Emerging growth company ☐
If an emerging growth company, indicate by check mark if the registrant has elected not to use the extended transition period for complying with any new or revised financial accounting standards provided pursuant to Section 13(a) of the Exchange Act. ☐
Item 5.02 Departure of Directors or Certain Officers; Election of Directors; Appointment of Certain Officers; Compensatory Arrangements of Certain Officers.
On October 6, 2023, at the 2023 annual meeting of stockholders (the “Annual Meeting”) of Splash Beverage Group, Inc. (the “Company”), the Company’s stockholders approved an amendment to the Company’s 2020 Long-Term Incentive Compensation Plan (the “2020 Plan”) to: (1) increase the aggregate number of shares of common stock available under the Plan by 1,500,000 shares to a total of 1,807,415 shares and (2) increase the automatic annual increase in the number of shares under the Plan from 5% to 7.5% of the total number of shares of common stock outstanding as of December 31st of the preceding fiscal year (the “Plan Amendment”).
Descriptions of the 2020 Plan and the Plan Amendment are set forth in Proposal 2 in the Company’s definitive proxy statement for the Annual Meeting filed with the Securities and Exchange Commission on September 11, 2023 (the “Proxy Statement”), and such descriptions are incorporated by reference herein.

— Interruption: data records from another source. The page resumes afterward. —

-- ==== Sys2Proof/Machine/Matrix.lean ====
section
/-! DEFINITION. The matrix engine: the job card (R124), weight-buffer records (R126), the arithmetic of a job (R127 to R129),
MXSUB, MXPOLL and MXWAIT (R134 to R136), and the start and completion of a job (R131, R132). -/

namespace Sys2Proof.Machine

/-! ## The card (R124) -/

/-- The card of four doublewords; none where a rule of R124 is broken. -/
def mxCardOf : List Nat → Option MxCard
  | [d0, d1, d2, d3] =>
    let bsrc := d0.testBit 9
    let wlen := bits d1 31 16
    let wbo := bits d1 15 0
    let ok := bits d0 63 32 = 0 && bits d0 7 0 = 1 && d3 = 0 && d2 % 8 = 0 && (d2 = 0 || !(form (BitVec.ofNat 64 d2)).isNone) &&
      (if bsrc then bits d0 27 24 = 0 && bits d1 63 32 = 0 && 1 ≤ wlen && wlen ≤ 8192 && wbo % 8 = 0 && wbo + 8 * wlen ≤ 65536
       else d1 = 0)
    if ok then some { hc := bits d0 31 28, hb := bits d0 27 24, ha := bits d0 23 20, bar := BitVec.ofNat 6 (d0 / 2 ^ 14),
                      arrive := d0.testBit 13, spa := d0.testBit 12, tb := d0.testBit 11, ta := d0.testBit 10, bsrc := bsrc,
                      acc := d0.testBit 8, wlen := wlen, wbo := wbo, ctr := BitVec.ofNat 64 d2 }
    else none
  | _ => none
/-- The accumulator format of a tag of A; none where R123 does not accept it. -/
def accTag : Tag → Option Tag
  | .fp64 => some .fp64
  | .fp32 | .fp16 | .bf16 | .tap8 | .tap6 => some .fp32
  | .int8 | .uint8 | .int4 => some .int32
  | _ => none

/-! ## Elements of tiles and records -/

/-- Element `e` of a run of elements packed from location `l` (R72, R122). -/
def elemOf (m : List Host.Cell) (l : Nat) (t : Tag) (e : Nat) : Nat :=
  match t with
  | .tap6 => fromMem t (e % 4) (Memory.getN m (l + 3 * (e / 4)) 3)
  | .int4 => fromMem t (e % 2) (Memory.getN m (l + e / 2) 1)
  | t => Memory.getN m (l + e * t.mbytes) t.mbytes
/-- Elements packed from the element at `l` end to end, in bytes rounded up (R72); the last TAP6 group of a bitmap record need not be whole, and
takes the bytes that its elements reach (R126, assumption 56). -/
def packedBytes (t : Tag) (n : Nat) : Nat :=
  match t with
  | .tap6 => (6 * n + 7) / 8
  | .int4 => (n + 1) / 2
  | t => n * t.mbytes
/-- The elements that stand before element `e` in a bitmap. -/
def onesBefore (m : List Host.Cell) (l : Nat) : Nat → Nat
  | 0 => 0
  | e + 1 => (if (Memory.get m (l + e / 8)).getLsbD (e % 8) then 1 else 0) + onesBefore m l e
/-- A checked record: its first element's location and its bitmap's, where it has one. -/
structure Record where
  vals : Nat
  map  : Option Nat
  deriving DecidableEq, Repr
/-- The record at location `l` of `8 * wlen` bytes, checked against the tag of A (R126). -/
def recordAt (m : List Host.Cell) (l wlen : Nat) (t : Tag) : Option Record :=
  let h := Memory.getN m l 8
  let nnz := bits h 31 21
  let mode := bits h 5 4
  let n := if mode = 1 then onesBefore m (l + 8) 1024 else 1024
  let len := 8 + (if mode = 1 then 128 else 0) + packedBytes t nnz
  if bits h 63 32 ≠ 0 || bits h 20 6 ≠ 0 || 2 ≤ mode || bits h 3 0 ≠ t.code || nnz ≠ n || (len + 7) / 8 ≠ wlen then none
  else some ⟨l + 8 + (if mode = 1 then 128 else 0), if mode = 1 then some (l + 8) else none⟩
/-- Element `e` of B from a record; none where it is absent (R127). -/
def Record.elem (r : Record) (m : List Host.Cell) (t : Tag) (e : Nat) : Option Nat :=
  match r.map with
  | none => some (elemOf m r.vals t e)
  | some b =>
    if (Memory.get m (b + e / 8)).getLsbD (e % 8) then some (elemOf m r.vals t (onesBefore m b e)) else none

/-! ## Arithmetic (R128, R129) -/

/-- A pair of formed elements, or a product that is not formed. -/
abbrev Term := Option (Nat × Nat)
/-- The first NaN element of the formed products, A before B (R129). -/
def firstNan (t : Tag) : List Term → Option Nat
  | [] => none
  | none :: r => firstNan t r
  | some (a, b) :: r => if (numOf t a).isNan then some a else if (numOf t b).isNan then some b else firstNan t r
/-- Whether any element of the formed products is a signalling NaN (R129). -/
def anySig (t : Tag) (l : List Term) : Bool :=
  l.any (fun p => match p with | some (a, b) => (numOf t a).isSig || (numOf t b).isSig | none => false)
/-- The product of a term; +0 where it is not formed. A negative tapered element times the one tapered zero
is −0 (assumption 60). -/
def Term.prod (t : Tag) : Term → Option Num
  | none => some (.fin false 0 0)
  | some (a, b) => mulNum (numOf t a) (numOf t b)
/-- The exact sum of finite numbers, -0 only where all of them are. -/
def sumFin : List Num → Bool × Nat × Int
  | [] => (true, 0, 0)
  | .fin n m e :: r => let (n', m', e') := sumFin r; addExact n m e n' m' e'
  | _ :: r => sumFin r
/-- GroupSum of R129 in FP32. -/
def groupSum (t : Tag) (l : List Term) : Nat × FlagBits :=
  let f32 := Ieee.mk 8 23
  let sig := if anySig t l then fInvalid else 0
  match firstNan t l with
  | some x => let r := convert t .fp32 x; (if t = .fp32 then (r.1 ||| 2 ^ 22) else r.1, sig)
  | none =>
    let ps := l.map (Term.prod t)
    let nums := ps.filterMap id
    if ps.any Option.isNone || (nums.any (· = .inf true) && nums.any (· = .inf false)) then invalid f32
    else if nums.any (· = .inf true) then (f32.inf true, 0)
    else if nums.any (· = .inf false) then (f32.inf false, 0)
    else
      let (n, m, e) := sumFin nums
      roundIeee f32 n ⟨m, e, false⟩
/-- The exact integer sum of a group. -/
def groupInt (t : Tag) (l : List Term) : Int :=
  l.foldl (fun acc p => match p with | some (a, b) => acc + intVal t a * intVal t b | none => acc) 0
/-- One element of C from its old value and its 32 terms (R128). -/
def mxElem (t : Tag) (old : Nat) (terms : List Term) : Nat × FlagBits :=
  if t = .fp64 then
    let f := Ieee.mk 11 52
    terms.foldl (fun (acc : Nat × FlagBits) p =>
      let r := match p with | some (a, b) => fpFma f false a b acc.1 | none => fpAdd f acc.1 0
      (r.1, acc.2 ||| r.2)) (old, 0)
  else
    (List.range 4).foldl (fun (acc : Nat × FlagBits) g =>
      let grp := (terms.drop (8 * g)).take 8
      if t.isInt then
        let r := satInt .int32 (intVal .int32 acc.1 + groupInt t grp)
        (r.1, if r.2 then acc.2 ||| fSat else acc.2)
      else
        let s := groupSum t grp
        let r := fpAdd (Ieee.mk 8 23) acc.1 s.1
        (r.1, acc.2 ||| s.2 ||| r.2)) (old, 0)
/-- What a job multiplies: the elements of A' and B' by row and column, none where absent (R124, R127). -/
structure MxIn where
  t : Tag
  a : Nat → Nat → Option Nat
  b : Nat → Nat → Option Nat
  old : Nat → Nat
/-- A formed product needs both of its elements. -/
def MxIn.term (x : MxIn) (i j k : Nat) : Term :=
  match x.a i k, x.b k j with | some a, some b => some (a, b) | _, _ => none
/-- Cnew in row-major order with the exception bits (R128). -/
def MxIn.result (x : MxIn) : List Nat × FlagBits :=
  let es := (List.range 1024).map (fun e =>
    mxElem x.t (x.old e) ((List.range 32).map (fun k => x.term (e / 32) (e % 32) k)))
  (es.map (·.1), orAll (es.map (·.2)))

/-! ## MXSUB, MXPOLL, MXWAIT (R134 to R136) -/

/-- The entry of a job in a job table. -/
def Ctxt.job (c : Ctxt) (id : DWord) : Option JobEntry := c.jobs.find? (fun e => e.id = id)
/-- The status word of R136; a freed entry reads as DONE with GONE. -/
def mxStatus : Option JobEntry → DWord
  | none => 0x600
  | some e => BitVec.ofNat 64 (e.kind.toNat * 2 ^ 24 + e.state.code * 2 ^ 8 + e.flags.toNat)
/-- The checks of R134 on a card in the order written. -/
def mxCheck (c : Ctxt) (d : MxCard) : Except (BitVec 9) Tag :=
  let a := c.tile d.ha
  let b := c.tile d.hb
  let t := c.tile d.hc
  if !a.alloc || !t.alloc || (!d.bsrc && !b.alloc) then .error 0x092
  else match accTag a.tag with
    | none => .error 0x093
    | some acc =>
      if (!d.bsrc && b.tag ≠ a.tag) || (d.acc && t.tag ≠ acc) then .error 0x093
      else if a.state = .empty || (!d.bsrc && b.state = .empty) || (d.acc && t.state = .empty) then .error 0x094
      else
        let tooFar := fun (x : Tile) (tag : Tag) => decide (0x8000 < x.storage.toNat + tileBytes tag)
        let laps := fun (x : Tile) => decide (x.storage.toNat < t.storage.toNat + tileBytes acc) &&
          decide (t.storage.toNat < x.storage.toNat + tileBytes x.tag)
        if tooFar a a.tag || (!d.bsrc && tooFar b b.tag) || tooFar t acc || laps a || (!d.bsrc && laps b) then .error 0x095
        else .ok acc
/-- Whether a speculative context submits without parking: it is a segment, C lies in its own slot region, and there is no counter and no barrier
(R138). A run-ahead, whose every store is drafted, is no case of that rule (assumption 57). -/
def mxFree (c : CtxId) (sl : Slot) (t : Tile) (acc : Tag) (d : MxCard) : Bool :=
  sl.ck.isNone && decide (0x2000 * c.who.val ≤ t.storage.toNat) && decide (t.storage.toNat + tileBytes acc ≤ 0x2000 * (c.who.val + 1)) &&
  d.ctr = 0 && !d.arrive
/-- The footprint of a job (R125). -/
def mxFoot (s : State) (o : CtxId) (d : MxCard) (acc : Tag) : List Region :=
  let c := (s.slot o).cx
  let k := o.core
  let a := c.tile d.ha
  let b := c.tile d.hb
  [tileRegion k a a.tag false,
   if d.bsrc then ⟨wbufLoc k.cl d.wbo, 8 * d.wlen, false⟩ else tileRegion k b b.tag false,
   tileRegion k (c.tile d.hc) acc true] ++ counterRegion s o d.ctr
/-- How a job gets its table entry (R121). -/
inductive Room where
  | ok (l : List JobEntry)
  | wait
  | full
  deriving DecidableEq, Repr
def jobRoom (l : List JobEntry) : Room :=
  if l.length < 16 then .ok l
  else match l.find? (fun e => e.state = .done) with
    | some d =>
      let oldest := l.foldl (fun m e => if e.state = .done && e.id.ult m then e.id else m) d.id
      .ok (l.filter (fun e => e.id ≠ oldest))
    | none => if l.all (fun e => e.state = .fault) then .full else .wait
/-- The matrix jobs a cluster holds (R120). -/
def Cluster.mxCount (c : Cluster) : Nat := (c.jobs.filter (fun j => match j.kind with | .matrix .. => true | _ => false)).length
/-- A job accepted (R133, R134). -/
def mxAccept (st : State) (rd : BitVec 5) (ea : DWord) (ds : List Nat) (d : MxCard) (acc : Tag) (l : List JobEntry) : State :=
  let c := st.me
  let cx := st.cx
  let off := fun (h : Nat) => (cx.tile h).storage.toNat
  let sl := st.self
  let j := { newJob st c (.matrix cx.seq d acc ⟨(cx.tile d.ha).tag, off d.ha, off d.hb, off d.hc, false⟩) with
    after := if sl.speculative then (sl.uid, sl.made) :: sl.parents else [], foot := mxFoot st c d acc, priors := [st.prior c d.hc],
    tiles := [(c, d.hc, true), (c, d.ha, false)] ++ (if d.bsrc then [] else [(c, d.hb, false)]) }
  let e : JobEntry := { id := cx.seq, uid := j.uid, kind := 0, state := .queued, flags := 0, card := ea }
  let st := (st.setCx { cx with jobs := l ++ [e], seq := cx.seq + 1 }).tick.acceptJob c.core.cl j
  let st := openFold (foldCard (acceptWriter st c d.hc acc) c ea ds) c j.uid
  st.done (st.cx.wa rd cx.seq)
/-- MXSUB (R134). -/
def execMxsub (s : Bool) (rd rs1 : BitVec 5) (imm : BitVec 12) (st : State) : Out State :=
  .next (issue { s := s, a := [rs1] } st fun st =>
    let ea := st.cx.ra rs1 + imm.signExtend 64
    if !(form ea).isPriv || ea.toNat % 32 ≠ 0 then st.raise (trapInfo 0x090)
    else match recordCheck st st.me ea 32 32 with
      | some t => st.raise t
      | none => match readDwords st st.me ea 4 with
        | .error (.fault t) => st.raise t
        | .error _ => st.park (.reissue [ea])
        | .ok ds => match mxCardOf ds with
          | none => st.raise (trapInfo 0x091)
          | some d => match mxCheck st.cx d with
            | .error e => st.raise (trapInfo e)
            | .ok acc =>
              if st.self.speculative && !mxFree st.me st.self (st.cx.tile d.hc) acc d then st.park .certain
              else if 16 ≤ (st.cluster st.cur.cl).mxCount then st.park .mxRoom
              else match jobRoom st.cx.jobs with
                | .full => st.raise (trapInfo 0x096)
                | .wait => st.park .mxEntry
                | .ok l => mxAccept st rd ea ds d acc l)
/-- Whether an id was never issued (R135). -/
def Ctxt.badJob (c : Ctxt) (id : DWord) : Bool := id = 0 || !id.ult c.seq
/-- MXPOLL samples the entry, and frees one that is DONE or FAULT (R135, R136). -/
def execMxpoll (s : Bool) (rd rs1 : BitVec 5) (st : State) : Out State :=
  .next (issue { s := s, long := true, a := [rs1] } st fun st =>
    let id := st.cx.ra rs1
    if st.cx.badJob id then st.raise (trapInfo 0x099)
    else
      let e := st.cx.job id
      let c := st.cx.pushRb (.areg rd) (.scalar (mxStatus e))
      let ended := match e with | some e => e.state.ended | none => false
      st.done (if ended then { c with jobs := c.jobs.filter (fun x => x.id ≠ id) } else c))
/-- MXWAIT (R136). -/
def execMxwait (s : Bool) (rs1 : BitVec 5) (st : State) : Out State :=
  .next (issue { s := s, a := [rs1] } st fun st =>
    let id := st.cx.ra rs1
    if st.cx.badJob id then st.raise (trapInfo 0x099)
    else match st.cx.job id with
      | none => st.finish
      | some e => match e.state with
        | .done => st.finish
        | .fault => st.raise (trapInfo 0x098 e.card)
        | _ => st.park (.mxJob id))
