/-- A flag as a bit. -/
def b2n (b : Bool) : Nat := if b then 1 else 0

Those descriptions and the description of the Plan Amendment in this Item 5.02 of this Current Report on Form 8-K do not purport to be complete and are qualified in their entirety by reference to the 2020 Plan, as amended by the Plan Amendment, a copy of which is attached hereto and incorporated herein by reference in its entirety as Exhibit 10.1 to this Current Report on Form 8-K.
Item 5.07 Submission of Matters to a Vote of Security Holders.
At the Annual Meeting, 22,305,460 shares of the Company’s common stock were represented in person or by proxy out of the 42,810,518 shares outstanding and entitled to vote as of August 28, 2023, the record date for the Annual Meeting. The voting results for each of the proposals submitted to a vote of the stockholders of the Company at the Annual Meeting are set forth below.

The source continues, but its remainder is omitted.